NIKEL.CO.ID, JAKARTA — Indonesia menempati peringkat pertama sebagai negara tujuan investasi hijau dari Tiongkok, menurut laporan terbaru bertajuk “China’s Green Leap Outward” yang dirilis oleh Net Zero Industry Policy Lab. Posisi strategis ini didorong oleh pesatnya investasi Tiongkok di sektor nikel, prekursor baterai, dan manufaktur panel surya di Tanah Air.
Laporan tersebut mencatat bahwa perusahaan-perusahaan Tiongkok telah menggelontorkan investasi luar negeri di sektor manufaktur hijau hingga mencapai US$227 miliar, bahkan mendekati US$250 miliar secara global. Angka ini melampaui nilai historis Marshall Plan Amerika Serikat yang setara US$200 miliar (dalam dolar 2024).
“Perusahaan Tiongkok tengah melakukan ekspansi.
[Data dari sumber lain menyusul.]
/-- What stood in a range before is gone for every read (10 R242). -/
def State.forget (s : State) (pa n : Nat) : State :=
  if s.late.isEmpty then s
  else { s with late := s.late.filter fun e => !(decide (pa / 4 ≤ e.elem) && decide (e.elem < (pa + n + 3) / 4)) }

/-- Puts bytes at a physical address. -/
def State.putPa (s : State) (pa : Nat) (bs : List Byte) : State :=
  if inWindow pa then s.winWrite pa bs
  else if s.poison.isEmpty then { s with mem := Memory.writeN s.mem pa bs }
  else State.writeLines s (bs.length / 64 + 2) pa bs

/-- Writes bytes of the device's own at a physical address, seen by every later read. -/
def State.writePa (s : State) (pa : Nat) (bs : List Byte) : State := (s.forget pa bs.length).putPa pa bs

/-- The elements that a write replaces, as they stand. -/
def State.pastOf (s : State) (p : Path) (w : Agent) (pa n : Nat) : List Past :=
  if inWindow pa then []
  else (List.range ((pa + n + 3) / 4 - pa / 4)).map fun i =>
    { elem := pa / 4 + i, old := Memory.readN s.mem (4 * (pa / 4 + i)) 4, path := p, who := w, seen := [], gone := [] }

/-- An agent writes bytes on a path: until an `xfence` or a completion edge orders the write before them, reads of
other paths may return what stood there (10 R237; log 35). -/
def State.writeOn (s : State) (p : Path) (w : Agent) (pa : Nat) (bs : List Byte) : State :=
  let l := s.pastOf p w pa bs.length
  let t := s.putPa pa bs
  { t with late := l ++ t.late }

/-- A read of a path by a thread may miss a write (10 R237). -/
def Past.missable (e : Past) (p : Path) (t : Option (Nat × Nat)) : Bool :=
  e.path != p && !e.seen.contains p && (match t with
    | some x => !e.gone.contains x
    | none => true)

/-- The content of one element that a read of a path finds: that of memory, or, by free choices, one that a later write
has replaced, each write passed over being one that the read may miss (10 R237, R242). -/
def State.elemOn (p : Path) (t : Option (Nat × Nat)) (w : Nat) : List Past → Option (List Byte) → State → Option (List Byte) × State
  | [], v, s => (v, s)
  | e :: es, v, s =>
      if e.elem ≠ w then State.elemOn p t w es v s
      else if !e.missable p t then (v, s)
      else
        let (old, s) := s.drawBool
        if old then State.elemOn p t w es (some e.old) s else (v, s)

/-- The bytes that a read of a path by a thread finds, each aligned 4-byte element at one point of its history. -/
def State.readOn (s : State) (p : Path) (t : Option (Nat × Nat)) (pa n : Nat) : List Byte × State :=
  let mine (e : Past) : Bool := decide (pa / 4 ≤ e.elem) && decide (e.elem < (pa + n + 3) / 4) && e.missable p t
  if inWindow pa || !s.late.any mine then (s.readPa pa n, s)
  else
    let (vs, s) := (List.range ((pa + n + 3) / 4 - pa / 4)).foldl (fun (r : List (List Byte) × State) k =>
      let (v, s) := State.elemOn p t (pa / 4 + k) r.2.late none r.2
      (r.1 ++ [v.getD (Memory.readN s.mem (4 * (pa / 4 + k)) 4)], s)) (([] : List (List Byte)), s)
    (((vs.flatMap id).drop (pa % 4)).take n, s)

/-- The agent that a thread of a team is (10 R233). -/
def Team.agent (tm : Team) (core t : Nat) : Agent := .thr core tm.wid t tm.grid tm.cluster
def State.agentAt (s : State) (c slot t : Nat) : Agent :=
  match s.team? c slot with
  | some tm => tm.agent c t
  | none => .thr c 0 t 0 0

/-- A scope used by a thread includes an agent (10 R234). -/
def State.includes (s : State) (sc : Scope) (a b : Agent) : Bool :=
  match a, b with
  | .thr c w t g k, .thr d v u h l =>
      match sc with
      | .th => w == v && t == u
      | .grp => w == v && hgOf t == hgOf u
      | .team => w == v
      | .core => c == d
      | .clu => c == d || (g == h && k == l)
          || s.cores.any fun e => e.1 == d && e.2.teams.any fun x => x.2.grid == g && x.2.cluster == k
      | .quad => quadOf c == quadOf d
      | .die => c / 96 == d / 96
      | _ => true
  | _, .thr .. => true
  | _, .serve => decide (8 ≤ sc.code.toNat)
  | _, .host => decide (9 ≤ sc.code.toNat)
  | _, .peer => decide (10 ≤ sc.code.toNat)

/-- An `xfence` of a thread orders the writes of a path that its scope includes before reads of another path (10 R237;
log 35). -/
def State.seePath (s : State) (a : Agent) (sc : Scope) (p q : Path) : State :=
  if s.late.isEmpty then s
  else { s with late := s.late.map fun e => if e.path == p && s.includes sc a e.who then { e with seen := q :: e.seen } else e }

/-- A completion edge: the writes of the work completed are ordered before every later read (10 R237). -/
def State.seeWork (s : State) (done : Agent → Bool) : State :=
  if s.late.isEmpty then s else { s with late := s.late.filter fun e => !done e.who }
/-- Work of grids. -/
def Agent.ofGrids (gs : List Nat) : Agent → Bool
  | .thr _ _ _ g _ => gs.contains g
  | _ => false
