-- ==== Sys2Proof/Machine/Issue.lean ====
section
/-! DEFINITION. Issuing a word: fetch, holds, the order of checks, the effect and what follows it
(02 R28, R37 to R41, R45; 06 R149 to R154; 16 R355). -/

namespace Sys2Proof.Machine

/-! ## What the issue of a word needs to know -/

/-- The issue of one word: core, team slot, issue group, PC, members, the members whose guard is
true, the team as the word finds it, and whether the context is privileged. -/
structure Iss where
  core : Nat
  slot : Nat
  gid : Nat
  pc : PC
  mem : List Nat
  ts : List Nat
  tm : Team
  priv : Bool
  now : Nat
  share : Option Nat
  /-- the pipe lanes of the members in the issue group (06 R148) -/
  lanes : Tab Nat
  deriving DecidableEq, Repr

/-- The home groups that have a thread with a true guard, in order. -/
def Iss.hgs (w : Iss) : List Nat := sortNat (w.ts.map hgOf)
/-- A home group's lowest thread with a true guard. -/
def Iss.lead (w : Iss) (g : Nat) : Nat := ((sortNat w.ts).find? fun t => hgOf t == g).getD (32 * g)
/-- A home group's threads with a true guard, in order. -/
def Iss.of (w : Iss) (g : Nat) : List Nat := (sortNat w.ts).filter fun t => hgOf t == g
def Iss.die (w : Iss) : Nat := w.core / 96
def Iss.tref (w : Iss) : TRef := { core := w.core, slot := w.slot, wid := w.tm.wid }

/-- What a word did: the new state; results that are outstanding, by thread and name; threads that
do not continue at PC + 12; threads that keep the word as their next; whether the group dissolves. -/
structure Done where
  s : State
  owes : List (Nat × Nat) := []
  jump : List (Nat × PC) := []
  stay : List Nat := []
  diss : Bool := false

/-- How an issue attempt ends: the word's effect, an entry fault (cause, code, threads that fail,
their addresses), or a hold of the fourth row of R151, with what holds each thread, after which the word is
tried again. -/
inductive Res where
  | done (d : Done)
  | trap (cause : Cause) (code : Nat) (mask : List Nat) (addrs : Tab Nat)
  | hold (on : Nat → List HoldOn)
  /-- the trap of a word that resumes at PC + 12 (R164) -/
  | softTrap (cause : Cause) (code : Nat)
  /-- an earlier access trapped while the word was tried: the word does not issue -/
  | cut (s : State)
  /-- an entry fault found after the state moved on (earlier accesses were performed) -/
  | trapIn (s : State) (cause : Cause) (mask : List Nat) (addrs : Tab Nat)
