-- ==== Sys2Proof/Machine/CrossLane.lean ====
section
/-! DEFINITION. The cross-lane instructions of class 3: collection, firing and the results (07 R168 to
R178; 03 R75, R76), with the event of a firing. -/

namespace Sys2Proof.Machine

/-! ## Reaching a cross-lane word (R169) -/

/-- Adds members to a home group's collector for a PC. -/
def joinColl (hg : Nat) (pc : PC) (i : Instr) (m : List (Nat × Bool × List Nat)) : List Coll → List Coll
  | [] => [{ hg := hg, pc := pc, ins := i, mem := m }]
  | c :: cs =>
      if c.hg = hg ∧ c.pc = pc then { c with mem := c.mem ++ m } :: cs else c :: joinColl hg pc i m cs

/-- Every member joins its home group's collector, whatever its guard; the issue group is gone (R169). -/
def State.collect (s : State) (w : Iss) (i : Instr) : State :=
  let lanes := match (s.core w.core).groups.find? fun g => g.gid == w.gid with
    | some g => g.lanes
    | none => []
  let s := s.modTeam w.core w.slot fun tm =>
    let tm := w.mem.foldl (fun tm t => tm.modThread t fun th => { th with lane := Tab.getD lanes t th.lane }) tm
    let part (g : Nat) : List (Nat × Bool × List Nat) :=
      (w.mem.filter fun t => hgOf t == g).map fun t => (t, w.ts.contains t, w.tm.xs g)
    let cs := (sortNat (w.mem.map hgOf)).foldl (fun cs g => joinColl g w.pc i (part g) cs) tm.colls
    { tm with colls := cs }
  s.setState w.core w.slot w.mem (.waiting (.collect w.pc))

/-- A cross-lane word: decode step 7 and the next PC are checked, then its members are collected. -/
def crossWord (i : Instr) (h : Hdr) (s : State) : Host.Outcome State Fault Refusal :=
  match s.iss h.g with
  | none => .fault .noIssuer
  | some w =>
      match w.oob i i.uses none with
      | [] =>
          match w.past w.mem, w.badRegs h.g i i.uses with
          | [], [] => .next (s.collect w i)
          | [], bad => .next (s.wordTrap w .poison 0 bad [] .word)
          | bad, _ => .next (s.wordTrap w .prot 0 bad [] .word)
      | bad => .next (s.wordTrap w .opbound 0 bad [] .word)

/-! ## Firing (R169 to R178) -/

/-- A participant: its thread and the index registers it reached the word with. -/
structure Part where
  t : Nat
  xs : List Nat
  deriving DecidableEq, Repr

/-- The participant in a home lane. -/
def partAt (ps : List Part) (lane : Nat) : Option Part := ps.find? fun p => laneOf p.t == lane

/-- The writes of a value to a participant's destination. -/
def Part.put (p : Part) (d : Opd) (n v : Nat) : List (RegAt × DWord) := Team.destX p.xs p.t d n v
/-- A participant's operand. -/
def Part.val (p : Part) (tm : Team) (o : Opd) (n : Nat) : Nat := tm.valX p.xs p.t o n

/-- The source lane of `vshfl` (R173). -/
def shflSrc (m : ShMode) (c l b : Nat) : Nat :=
  let wd := 32 / 2 ^ c
  let base := l - l % wd
  let r := l - base
  match m with
  | .idx => base + b % wd
  | .rot => base + (r + b) % wd
  | .edge => base + (clampInt ((r : Int) + IType.val .i32 b) 0 ((wd : Int) - 1)).toNat
  | .swap => base + Nat.xor r (b % wd)

/-- A vector destination is written in every participant, a scalar one once (R175, R176). -/
def putAll (ps : List Part) (d : Opd) (n vec scl : Nat) : List (RegAt × DWord) :=
  match d with
  | .scl _ => match ps with
      | p :: _ => p.put d n scl
      | [] => []
  | _ => ps.flatMap fun p => p.put d n vec

/-- One step of a reduction (R75, R176). -/
def redStep (o : RedOp) (t : RedType) (sat : Bool) (r : Rnd) (a b : Nat) : Nat :=
  match t with
  | .int t => match o with
      | .add => iadd t sat a b
      | .min => imin t a b
      | .max => imax t a b
      | .and => a &&& b
      | .or => a ||| b
      | .xor => a ^^^ b
  | t =>
      let f : FType := match t with
        | .f16 => .f16
        | .bf16 => .bf16
        | _ => .f32
      match o with
      | .add => (fadd f r false a b).1
      | .min => fminmax f false a b
      | _ => fminmax f true a b

/-- The identity of an operation (R75). -/
def redIdent (o : RedOp) (t : RedType) : Nat :=
  match t with
  | .int t => match o with
      | .add => 0
      | .min => intBits t.w (IType.maxOf t)
      | .max => intBits t.w (IType.minOf t)
      | .and => 2 ^ t.w - 1
      | .or => 0
      | .xor => 0
  | t =>
      let f : FType := match t with
        | .f16 => .f16
        | .bf16 => .bf16
        | _ => .f32
      match o with
      | .add => FType.encode f true 0 (FType.emin f - FType.mbits f)
      | .min => FType.infOf f false
      | _ => FType.infOf f true

/-- Width of a reduction type. -/
def RedType.w : RedType → Nat
  | .int t => t.w
  | .f32 => 32
  | _ => 16

/-- One pass of the tree: for every i a multiple of 2d (R75). -/
def redPass (f : Nat → Nat → Nat) (d : Nat) (y : List Nat) : List Nat :=
  (List.range 32).map fun i =>
    if i % (2 * d) = 0 then f (y.getD i 0) (y.getD (i + d) 0) else y.getD i 0
/-- The fixed tree (R75). -/
def redTree (f : Nat → Nat → Nat) (y : List Nat) : Nat :=
  ([1, 2, 4, 8, 16].foldl (fun y d => redPass f d y) y).getD 0 0
/-- One pass of the scan (R76). -/
def scanPass (f : Nat → Nat → Nat) (d : Nat) (y : List Nat) : List Nat :=
  (List.range 32).map fun i => if d ≤ i then f (y.getD (i - d) 0) (y.getD i 0) else y.getD i 0
/-- The inclusive scan (R76). -/
def scanAll (f : Nat → Nat → Nat) (y : List Nat) : List Nat :=
  [1, 2, 4, 8, 16].foldl (fun y d => scanPass f d y) y

/-- The values of the 32 lanes, the identity where no participant is (R170). -/
def laneVals (tm : Team) (ps : List Part) (a : Opd) (t : RedType) (ident : Nat) : List Nat :=
  (List.range 32).map fun l => match partAt ps l with
    | some p => p.val tm a t.regs % 2 ^ RedType.w t
    | none => ident

/-- A reduction result as a register holds it (R57). -/
def RedType.widen (t : RedType) (v r : Nat) : Nat :=
  match t with
  | .int t => extend t (IType.val t v) r
  | _ => v

/-- The number of bits set in a list of truths, and its mask by lane. -/
def laneMask (ps : List Part) (f : Part → Bool) : Nat := listToMask ((ps.filter f).map fun p => laneOf p.t)

/-- `vlanemap`'s state of a lane: 0 never launched, 1 participant, 2 collected with a false guard, 3
parked, 4 exited, 5 any other (R177). -/
def laneState (tm : Team) (c : Coll) (l : Nat) : Nat :=
  let t := 32 * c.hg + l
  match c.mem.find? fun m => m.1 == t with
  | some m => if m.2.1 then 1 else 2
  | none => match Tab.get? tm.threads t with
      | none => 0
      | some th => match th.st with
          | .parked _ => 3
          | .exited => 4
          | _ => 5

/-- The writes of a firing (R173 to R177). -/
def fireWrites (tm : Team) (c : Coll) (ps : List Part) : List (RegAt × DWord) :=
  match c.ins with
  | .vshfl _ m seg w64 d a b v =>
      let n := w64n w64
      ps.flatMap fun p =>
        let src := partAt ps (shflSrc m seg.val (laneOf p.t) (p.val tm b 1 % 2 ^ 32))
        let pv (x : Nat) : List (RegAt × DWord) := match v with
          | some o => p.put o 1 x
          | none => []
        match src with
        | some q => p.put d n (q.val tm a n) ++ pv 1
        | none => p.put d n 0 ++ pv 0
  | .vvote _ m d a k =>
      let bit (p : Part) : Bool := p.val tm a 1 != 0
      let cnt := (ps.filter bit).length
      ps.flatMap fun p =>
        let r := match m with
          | .ge => decide ((match k with
              | some o => p.val tm o 1 % 2 ^ 32
              | none => 0) ≤ cnt)
          | .all => cnt == ps.length
          | .same => cnt == ps.length || cnt == 0
          | .elect => bit p && !(ps.any fun q => bit q && decide (q.t < p.t))
        p.put d 1 (if r then 1 else 0)
  | .vballot _ cnt d a =>
      let m := laneMask ps fun p => p.val tm a 1 != 0
      let v := if cnt then popBits 32 m else m
      putAll ps d 1 v v
  | .vredux _ o t sat r d a =>
      let v := redTree (redStep o t sat r) (laneVals tm ps a t (redIdent o t))
      putAll ps d t.regs (RedType.widen t v 32) (RedType.widen t v 64)
  | .vscan _ o t sat excl r d a =>
      let ys := scanAll (redStep o t sat r) (laneVals tm ps a t (redIdent o t))
      ps.flatMap fun p =>
        let l := laneOf p.t
        let v := if excl then (if l = 0 then redIdent o t else ys.getD (l - 1) 0) else ys.getD l 0
        p.put d t.regs (RedType.widen t v 32)
  | .vmatch _ w64 d a =>
      let n := w64n w64
      ps.flatMap fun p =>
        p.put d 1 (laneMask ps fun q => q.val tm a n % 2 ^ (32 * n) == p.val tm a n % 2 ^ (32 * n))
  | .vlanemap _ d a =>
      ps.flatMap fun p =>
        let l := p.val tm a 1 % 32
        let st := laneState tm c l
        let lane := match Tab.get? tm.threads (32 * c.hg + l) with
          | some th => th.lane
          | none => 0
        p.put d 1 (st + 8 * (if st = 0 then 0 else lane))
  | _ => []

/-- Cycles for which a firing occupies the cross-lane unit (R172). -/
def fireCycles (i : Instr) : Nat :=
  match i with
  | .vshfl _ _ _ w64 _ _ _ _ => if w64 then 6 else 4
  | .vmatch _ w64 _ _ => if w64 then 6 else 4
  | .vredux _ _ (.int _) _ _ _ _ => 8
  | .vredux _ _ _ _ _ _ _ => 16
  | .vscan _ _ (.int _) _ _ _ _ _ => 8
  | .vscan _ _ _ _ _ _ _ _ => 16
  | _ => 4

/-- The header of a cross-lane instruction. -/
def crossHints (i : Instr) : Option Hints :=
  match i with
  | .vshfl h _ _ _ _ _ _ _ => some h.ht
  | .vvote h _ _ _ _ => some h.ht
  | .vballot h _ _ _ => some h.ht
  | .vredux h _ _ _ _ _ _ => some h.ht
  | .vscan h _ _ _ _ _ _ _ => some h.ht
  | .vmatch h _ _ _ => some h.ht
  | .vlanemap h _ _ => some h.ht
  | _ => none

/-- A collector fires when no thread of its home group outside it has its PC as next word while
Binned, Active or Waiting (R169). The collectors of a halted program are put away with the trap (R178), so that one
in place while a handler runs is the handler's own. -/
def Team.mayFire (tm : Team) (c : Coll) : Bool :=
  !tm.frozen && tm.threads.all fun e =>
    hgOf e.1 != c.hg || (c.mem.any fun m => m.1 == e.1) || e.2.pc != c.pc || (match e.2.st with
      | .binned _ => false
      | .active _ => false
      | .waiting _ => false
      | _ => true)

/-- Fires a collector: every source is read, then the results are written; the collected threads are
filed for the next word, together (R169, R172). -/
def State.fire (s : State) (k slot : Nat) (c : Coll) : State :=
  match s.team? k slot, crossHints c.ins with
  | some tm, some ht =>
      let ps := (sortNat ((c.mem.filter fun m => m.2.1).map fun m => m.1)).filterMap fun t =>
        (c.mem.find? fun m => m.1 == t).map fun m => ({ t := t, xs := m.2.2 } : Part)
      let wr := fireWrites tm c ps
      let now := (s.core k).now
      let pc := BitVec.ofNat 57 (c.pc.toNat + 12)
      s.modTeam k slot fun tm =>
        let tm := tm.writeRegs wr
        let tm := { tm with colls := tm.colls.filter fun x => !(x.hg == c.hg && x.pc == c.pc) }
        let tm := c.mem.foldl (fun tm m => tm.modThread m.1 fun th =>
          th.after pc (now + ht.stall.toNat + 1) th.lane ht.post.toNat 0 true) tm
        tm.file (c.mem.map fun m => (m.1, pc)) (now + fireCycles c.ins + 1)
  | _, _ => s

/-- COLLECTOR_FIRE (R169 to R178). Where the collector does not exist or may not fire yet, nothing
happens. -/
def execCollectorFire (core slot hg : Nat) (pc : PC) (s : State) : Host.Outcome State Fault Refusal :=
  match s.team? core slot with
  | none => .next s
  | some tm =>
      match tm.colls.find? fun c => c.hg == hg && c.pc == pc with
      | none => .next s
      | some c => if tm.mayFire c then .next (s.fire core slot c) else .next s

/-- R173. -/
def execVshfl (h : Hdr) (m : ShMode) (seg : Fin 6) (w64 : Bool) (d a b : Opd) (v : Option Opd) (s : State) :
    Host.Outcome State Fault Refusal := crossWord (.vshfl h m seg w64 d a b v) h s
/-- R174. -/
def execVvote (h : Hdr) (m : VoteMode) (d a : Opd) (k : Option Opd) (s : State) : Host.Outcome State Fault Refusal :=
  crossWord (.vvote h m d a k) h s
/-- R175. -/
def execVballot (h : Hdr) (cnt : Bool) (d a : Opd) (s : State) : Host.Outcome State Fault Refusal :=
  crossWord (.vballot h cnt d a) h s
/-- R176. -/
def execVredux (h : Hdr) (o : RedOp) (t : RedType) (sat : Bool) (r : Rnd) (d a : Opd) (s : State) :
    Host.Outcome State Fault Refusal := crossWord (.vredux h o t sat r d a) h s
/-- R176. -/
def execVscan (h : Hdr) (o : RedOp) (t : RedType) (sat excl : Bool) (r : Rnd) (d a : Opd) (s : State) :
    Host.Outcome State Fault Refusal := crossWord (.vscan h o t sat excl r d a) h s
/-- R177. -/
def execVmatch (h : Hdr) (w64 : Bool) (d a : Opd) (s : State) : Host.Outcome State Fault Refusal :=
  crossWord (.vmatch h w64 d a) h s
/-- R177. -/
def execVlanemap (h : Hdr) (d a : Opd) (s : State) : Host.Outcome State Fault Refusal :=
  crossWord (.vlanemap h d a) h s

end Sys2Proof.Machine
end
Namun, apakah megaproyek industri hijau ini membawa hasil pembangunan positif atau sekadar menjadikan negara tuan rumah sebagai ‘pulau manufaktur’ sangat bergantung pada pilihan kebijakan domestik,” ujar Co-director Net Zero Industry Policy Lab. Johns Hopkins, Tim Sahay, dari keterangan pers yang diterima nikel.co.id, Jumat (3/10/2025).
“Negara-negara tujuan perlu merencanakan, mendanai, dan melaksanakan kebijakan industri hijau serta bernegosiasi keras dengan perusahaan Tiongkok demi mencapai prioritas pembangunan berkelanjutan,” lanjut Sahay.
Investasi terbesar Tiongkok di sektor hijau luar negeri saat ini berada di bidang material baterai, dengan komitmen proyek senilai lebih dari US$62 miliar hingga 2025. Sebagian besar dari investasi tersebut terpusat di kawasan ASEAN, khususnya Indonesia, yang dikenal memiliki cadangan nikel dan kobalt melimpah. Perusahaan seperti CNGR, Huayou Cobalt, dan GEM telah memusatkan operasinya di Indonesia.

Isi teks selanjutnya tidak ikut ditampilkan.